• Work instructions:
Exactly as they appear below, repeat the lines from the one with "(match b.recv.find? fun" through the one with "s.sendCon j b", and no others.

(Stored dataset items)

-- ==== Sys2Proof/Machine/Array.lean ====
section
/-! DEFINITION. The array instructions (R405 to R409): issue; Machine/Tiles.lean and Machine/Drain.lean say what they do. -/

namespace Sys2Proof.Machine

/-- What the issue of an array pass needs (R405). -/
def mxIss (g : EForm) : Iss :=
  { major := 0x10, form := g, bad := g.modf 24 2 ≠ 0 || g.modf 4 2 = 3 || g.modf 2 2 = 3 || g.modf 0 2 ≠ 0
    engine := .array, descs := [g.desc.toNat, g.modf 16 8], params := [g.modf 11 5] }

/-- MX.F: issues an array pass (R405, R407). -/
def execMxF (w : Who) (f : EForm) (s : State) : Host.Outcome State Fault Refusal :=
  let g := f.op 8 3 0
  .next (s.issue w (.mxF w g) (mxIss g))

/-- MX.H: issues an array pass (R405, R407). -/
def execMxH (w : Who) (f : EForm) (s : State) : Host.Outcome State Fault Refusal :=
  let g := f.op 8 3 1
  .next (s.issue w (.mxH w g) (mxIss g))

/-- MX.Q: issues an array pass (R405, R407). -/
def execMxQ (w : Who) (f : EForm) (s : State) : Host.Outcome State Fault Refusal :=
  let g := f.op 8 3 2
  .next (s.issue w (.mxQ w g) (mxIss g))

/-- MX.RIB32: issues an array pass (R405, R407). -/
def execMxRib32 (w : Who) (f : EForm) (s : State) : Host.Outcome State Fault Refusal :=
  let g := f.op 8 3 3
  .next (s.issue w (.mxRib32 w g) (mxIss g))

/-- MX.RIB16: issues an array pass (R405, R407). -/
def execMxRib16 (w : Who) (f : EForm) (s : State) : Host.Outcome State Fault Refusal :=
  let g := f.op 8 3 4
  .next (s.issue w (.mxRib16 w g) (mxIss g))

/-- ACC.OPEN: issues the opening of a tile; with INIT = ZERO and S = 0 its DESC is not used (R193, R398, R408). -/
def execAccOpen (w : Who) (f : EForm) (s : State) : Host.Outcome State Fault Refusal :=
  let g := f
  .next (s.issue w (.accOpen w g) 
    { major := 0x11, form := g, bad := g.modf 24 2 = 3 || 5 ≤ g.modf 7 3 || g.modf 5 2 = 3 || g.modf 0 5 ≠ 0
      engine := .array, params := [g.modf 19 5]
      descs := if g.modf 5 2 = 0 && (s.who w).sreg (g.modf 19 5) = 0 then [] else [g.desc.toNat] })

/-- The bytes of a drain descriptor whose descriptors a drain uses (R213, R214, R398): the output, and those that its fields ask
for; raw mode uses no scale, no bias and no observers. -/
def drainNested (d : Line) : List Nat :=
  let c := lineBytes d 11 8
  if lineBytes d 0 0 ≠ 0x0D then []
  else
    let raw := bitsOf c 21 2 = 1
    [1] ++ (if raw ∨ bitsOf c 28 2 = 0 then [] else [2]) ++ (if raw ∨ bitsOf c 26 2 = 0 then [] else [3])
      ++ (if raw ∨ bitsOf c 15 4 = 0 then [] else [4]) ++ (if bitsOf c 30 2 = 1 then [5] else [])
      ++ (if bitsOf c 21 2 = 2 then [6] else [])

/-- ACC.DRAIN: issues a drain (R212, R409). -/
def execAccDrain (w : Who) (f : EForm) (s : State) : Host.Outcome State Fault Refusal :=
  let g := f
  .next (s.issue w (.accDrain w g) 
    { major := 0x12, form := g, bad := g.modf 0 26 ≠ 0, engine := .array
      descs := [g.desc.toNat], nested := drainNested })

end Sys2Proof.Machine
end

* * *

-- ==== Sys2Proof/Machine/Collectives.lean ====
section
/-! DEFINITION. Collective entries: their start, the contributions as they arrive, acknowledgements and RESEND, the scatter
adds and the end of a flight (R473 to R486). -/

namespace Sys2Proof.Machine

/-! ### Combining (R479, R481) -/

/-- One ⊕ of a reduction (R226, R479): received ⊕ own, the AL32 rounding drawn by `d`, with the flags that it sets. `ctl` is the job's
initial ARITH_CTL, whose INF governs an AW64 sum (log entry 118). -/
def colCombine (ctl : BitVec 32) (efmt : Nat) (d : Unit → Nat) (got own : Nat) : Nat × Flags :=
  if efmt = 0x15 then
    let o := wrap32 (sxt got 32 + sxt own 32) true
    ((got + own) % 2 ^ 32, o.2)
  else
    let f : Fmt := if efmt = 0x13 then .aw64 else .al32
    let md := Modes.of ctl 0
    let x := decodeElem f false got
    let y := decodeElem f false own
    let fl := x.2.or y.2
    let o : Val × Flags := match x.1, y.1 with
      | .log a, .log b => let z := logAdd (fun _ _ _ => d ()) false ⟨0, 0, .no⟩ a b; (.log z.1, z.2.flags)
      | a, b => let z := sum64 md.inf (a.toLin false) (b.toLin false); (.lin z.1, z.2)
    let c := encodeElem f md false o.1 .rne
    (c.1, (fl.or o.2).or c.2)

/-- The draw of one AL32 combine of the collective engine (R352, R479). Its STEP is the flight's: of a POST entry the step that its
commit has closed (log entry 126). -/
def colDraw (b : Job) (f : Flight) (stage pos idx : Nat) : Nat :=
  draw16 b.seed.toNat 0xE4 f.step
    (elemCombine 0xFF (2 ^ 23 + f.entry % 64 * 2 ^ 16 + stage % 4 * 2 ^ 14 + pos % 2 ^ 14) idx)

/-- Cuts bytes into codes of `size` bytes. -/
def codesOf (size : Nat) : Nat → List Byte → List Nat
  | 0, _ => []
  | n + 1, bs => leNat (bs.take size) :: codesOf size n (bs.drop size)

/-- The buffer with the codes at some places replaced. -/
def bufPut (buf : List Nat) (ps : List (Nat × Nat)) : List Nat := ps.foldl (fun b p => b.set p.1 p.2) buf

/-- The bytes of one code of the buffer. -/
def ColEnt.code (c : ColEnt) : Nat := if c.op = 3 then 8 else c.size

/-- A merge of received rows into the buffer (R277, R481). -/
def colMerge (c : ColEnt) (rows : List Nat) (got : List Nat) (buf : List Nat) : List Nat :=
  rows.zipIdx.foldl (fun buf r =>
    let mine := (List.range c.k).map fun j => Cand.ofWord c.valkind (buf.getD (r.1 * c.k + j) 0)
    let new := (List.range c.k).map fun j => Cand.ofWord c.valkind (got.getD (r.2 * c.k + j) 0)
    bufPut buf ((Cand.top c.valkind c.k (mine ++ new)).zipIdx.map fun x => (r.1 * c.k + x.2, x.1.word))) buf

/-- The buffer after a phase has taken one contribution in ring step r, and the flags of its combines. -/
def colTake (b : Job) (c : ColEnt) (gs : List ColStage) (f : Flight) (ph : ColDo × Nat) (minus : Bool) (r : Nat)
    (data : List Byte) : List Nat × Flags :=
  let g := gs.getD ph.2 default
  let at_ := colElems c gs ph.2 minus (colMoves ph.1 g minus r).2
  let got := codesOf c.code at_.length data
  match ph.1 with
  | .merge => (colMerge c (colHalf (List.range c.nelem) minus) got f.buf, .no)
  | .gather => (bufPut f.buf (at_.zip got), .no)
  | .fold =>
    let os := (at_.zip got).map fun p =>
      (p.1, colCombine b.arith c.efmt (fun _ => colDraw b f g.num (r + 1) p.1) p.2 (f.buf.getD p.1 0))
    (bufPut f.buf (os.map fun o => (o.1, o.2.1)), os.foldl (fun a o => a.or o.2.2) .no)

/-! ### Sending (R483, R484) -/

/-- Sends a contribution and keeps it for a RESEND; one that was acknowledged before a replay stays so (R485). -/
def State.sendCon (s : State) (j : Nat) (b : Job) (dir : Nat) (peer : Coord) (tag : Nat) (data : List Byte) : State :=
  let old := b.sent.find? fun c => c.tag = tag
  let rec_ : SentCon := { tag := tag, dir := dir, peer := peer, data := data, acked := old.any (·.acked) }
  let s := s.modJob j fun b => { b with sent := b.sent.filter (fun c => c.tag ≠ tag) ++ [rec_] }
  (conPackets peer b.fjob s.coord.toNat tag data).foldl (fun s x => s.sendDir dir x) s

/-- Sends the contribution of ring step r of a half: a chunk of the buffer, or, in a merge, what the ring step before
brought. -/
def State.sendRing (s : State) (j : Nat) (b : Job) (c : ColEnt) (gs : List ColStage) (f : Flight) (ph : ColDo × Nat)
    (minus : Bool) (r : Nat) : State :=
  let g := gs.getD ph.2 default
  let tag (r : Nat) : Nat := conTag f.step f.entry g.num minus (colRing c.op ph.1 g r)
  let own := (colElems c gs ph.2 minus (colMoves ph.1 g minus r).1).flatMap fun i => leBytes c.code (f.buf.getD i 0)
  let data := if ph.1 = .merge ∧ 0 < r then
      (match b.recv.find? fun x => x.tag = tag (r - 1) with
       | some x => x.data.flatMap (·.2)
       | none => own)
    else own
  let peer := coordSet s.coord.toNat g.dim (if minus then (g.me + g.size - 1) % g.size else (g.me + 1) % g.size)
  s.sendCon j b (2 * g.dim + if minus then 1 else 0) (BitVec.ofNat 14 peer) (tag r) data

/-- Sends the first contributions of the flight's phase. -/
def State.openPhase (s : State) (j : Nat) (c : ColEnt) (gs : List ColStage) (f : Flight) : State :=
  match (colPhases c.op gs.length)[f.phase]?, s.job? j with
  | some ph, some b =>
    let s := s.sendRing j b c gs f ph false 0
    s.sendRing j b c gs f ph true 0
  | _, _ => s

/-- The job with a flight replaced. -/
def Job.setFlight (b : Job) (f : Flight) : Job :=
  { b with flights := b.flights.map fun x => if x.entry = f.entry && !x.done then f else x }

• Written answer:
      (match b.recv.find? fun x => x.tag = tag (r - 1) with
       | some x => x.data.flatMap (·.2)
       | none => own)
    else own
  let peer := coordSet s.coord.toNat g.dim (if minus then (g.me + g.size - 1) % g.size else (g.me + 1) % g.size)
  s.sendCon j b (2 * g.dim + if minus then 1 else 0) (BitVec.ofNat 14 peer) (tag r) data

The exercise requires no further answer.